Fischer’s recognition that the real world demands choices between morally tainted alternatives, and that the desire to remain pure may often be the most immoral choice of all, is not one easily absorbed by intellectuals. At a time polls showed 92% of Americans favoring military intervention in Afghanistan, even if there were civilian casualties, only 22% of Harvard students felt the same way. (True, 69% would have supported military action if President Bush could have somehow contrived a war with a guarantee of no civilian casualties.)
IN few countries have the follies of intellectuals had such a profound effect as in Israel. Oslo architect Dr.Yossi Beilin serves as the archetype. Beilin freely admits that his various peace plans were based less on any empirical evidence of a Palestinian decision to live in peace with Israel than on his emotional inability to live in a world in which peace is impossible.
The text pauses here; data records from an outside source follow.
-- ==== Sys2Proof/Tests/Slice0.lean ====
section
/-! SUPPORT. Tests.  Expected values are the spec's: R81 and R83 for words, the rules' own examples and V11 to V34 for
results (each named at its test).  The last part shows, for each statement with hypotheses, a state and operands that
meet them together. -/

namespace Sys2Proof.Tests

open Sys2Proof.Machine Sys2Proof.Claims

/-! ### Helpers -/

/-- The next block, if there is one and it has these parameters. -/
def next? (p : Params) : Outcome → Option (Block p)
  | .next ⟨q, b⟩ => if h : q = p then some (h ▸ b) else none
  | .fault _ | .refused _ => none

/-- One command on a block. -/
def try? {p : Params} (i : Instr) (b : Block p) : Option (Block p) := next? p (exec i ⟨p, b⟩)

/-- One step of a block that faces these events. -/
def step? {p : Params} (b : Block p) (es : List HostEvent) : Option (Block p) :=
  next? p (step ⟨p, { b with pending := es }⟩)

/-- The parameters of V13, V14 and P4. -/
def small : Params := ⟨8, 16, by decide, by decide, by decide⟩

/-- The parameters of P2, P3 and P5. -/
def medium : Params := ⟨16, 16, by decide, by decide, by decide⟩

/-- A block that has constructed these parameters. -/
def configured {p : Params} (w : Word32) (poly init xorout : Word p) (refin refout : Bool) : Block p :=
  { Block.reset with
    mode := .ready, pW := w, pPoly := poly, pInit := init, pXorout := xorout, pRefin := refin, pRefout := refout,
    tdeTable := buildTable w.toNat poly refin, augTable := buildTable w.toNat poly false,
    bseRem := init, tdeRem := reflectHelper w.toNat init refin }

/-- The CRC-8 parameters of R14. -/
def crc8 : Block suggestedParams := configured 8 0x07 0 0 false false

/-- The CRC-32 parameters of R14. -/
def crc32 : Block suggestedParams := configured 32 0x04C11DB7 0xFFFFFFFF 0xFFFFFFFF true true

/-- The parameters of V17, with `P_REFIN = 1` and `P_REFOUT = 0`. -/
def mixed : Block suggestedParams := configured 16 0x1021 0x1D0F 0x0001 true false

/-- A block right after reset, at the parameters of `fresh`. -/
def fresh : Block suggestedParams := Block.reset

/-- A block in `FAULTED`. -/
def broken : Block suggestedParams :=
  { crc8 with mode := .faulted, code := some .bitCount, faultCw := 0x11000931, answers := [.err .bitCount] }

/-- A block with these events pending. -/
def facing {p : Params} (b : Block p) (es : List HostEvent) : Block p := { b with pending := es }

/-- A block with these bytes at the top of the buffer, and the operand range on them. -/
def holding {p : Params} (b : Block p) (bytes : List Byte) : Block p :=
  { b with
    buf := (List.range bytes.length).foldl (fun m k => m.write (p.bufsz - bytes.length + k) (bytes.getD k 0)) []
    argOff := BitVec.ofNat 32 (p.bufsz - bytes.length), argSize := BitVec.ofNat 32 bytes.length }

/-- A block with staged parameters, not yet constructed. -/
def staged (w : Word32) (poly init : Word suggestedParams) (ctrl : BitVec 2) : Block suggestedParams :=
  { Block.reset with cfgWidth := w, cfgPoly := poly, cfgInit := init, cfgCtrl := ctrl }

/-! ### Well-formedness (R83) -/

theorem test_ill_formed_bit : assemble (.bsePbit 2) = none := by decide
theorem test_ill_formed_val : assemble (.bsePbits 256 8) = none := by decide
theorem test_ill_formed_cnt : assemble (.bsePbits 0x31 16) = none := by decide
theorem test_ill_formed_bse_byte : assemble (.bsePbyte 256) = none := by decide
theorem test_ill_formed_tde_byte : assemble (.tdePbyte 256) = none := by decide
theorem test_ill_formed_sel : assemble (.tbRead 2 0) = none := by decide
theorem test_ill_formed_idx : assemble (.tbRead 0 256) = none := by decide
theorem test_ill_formed_refin : assemble (.crcSetup 8 7 0 0 2 0) = none := by decide
theorem test_ill_formed_refout : assemble (.crcSetup 8 7 0 0 0 2) = none := by decide
/-- R83: `bse.pbits 0x05, 3` is 0x11000305. -/
theorem test_assemble_pbits : assemble (.bsePbits 0x05 3) = some [.command 0x11000305] := by decide
/-- P3 step 4: `buf.be 9, 2, 0x31C3`. -/
theorem test_assemble_big_endian : assemble (.bufBe 9 2 0x31C3) = some [.bufWrite 9 0x31, .bufWrite 10 0xC3] := by
  decide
His peace plans, he concluded, could be implemented because they must be implemented. Since those plans are fair and just in his eyes that justness must be equally obvious to the Palestinians. Should became would, and even today, in interview after interview, Beilin steadfastly refuses to admit that there were any errors in his original conception.
All evidence that the Palestinians have not accepted Israel’s right to exist – the Palestinian Authority maps and textbooks, in which Israel does not appear; the continual incitement to drench the land in Jewish blood and celebration of jihad and martyrdom in the Palestinian media; and finally, the renewed declaration of war by Arafat in Septermber 2000 – mean nothing, as far as Beilin is concerned.
Avirum Goldblum, one of the leaders of Peace Now, commented last summer that he feels everyone who sees a Peace Now sticker on his car, is asking themselves, "Who is the idiot driving this car?" Why, I wonder, has every Jerusalem cab driver known for the last eight years what Goldblum and many of his fellow Ha’Aretz readers are only now discovering. The answer, I guess, is that the cab drivers are not so smart.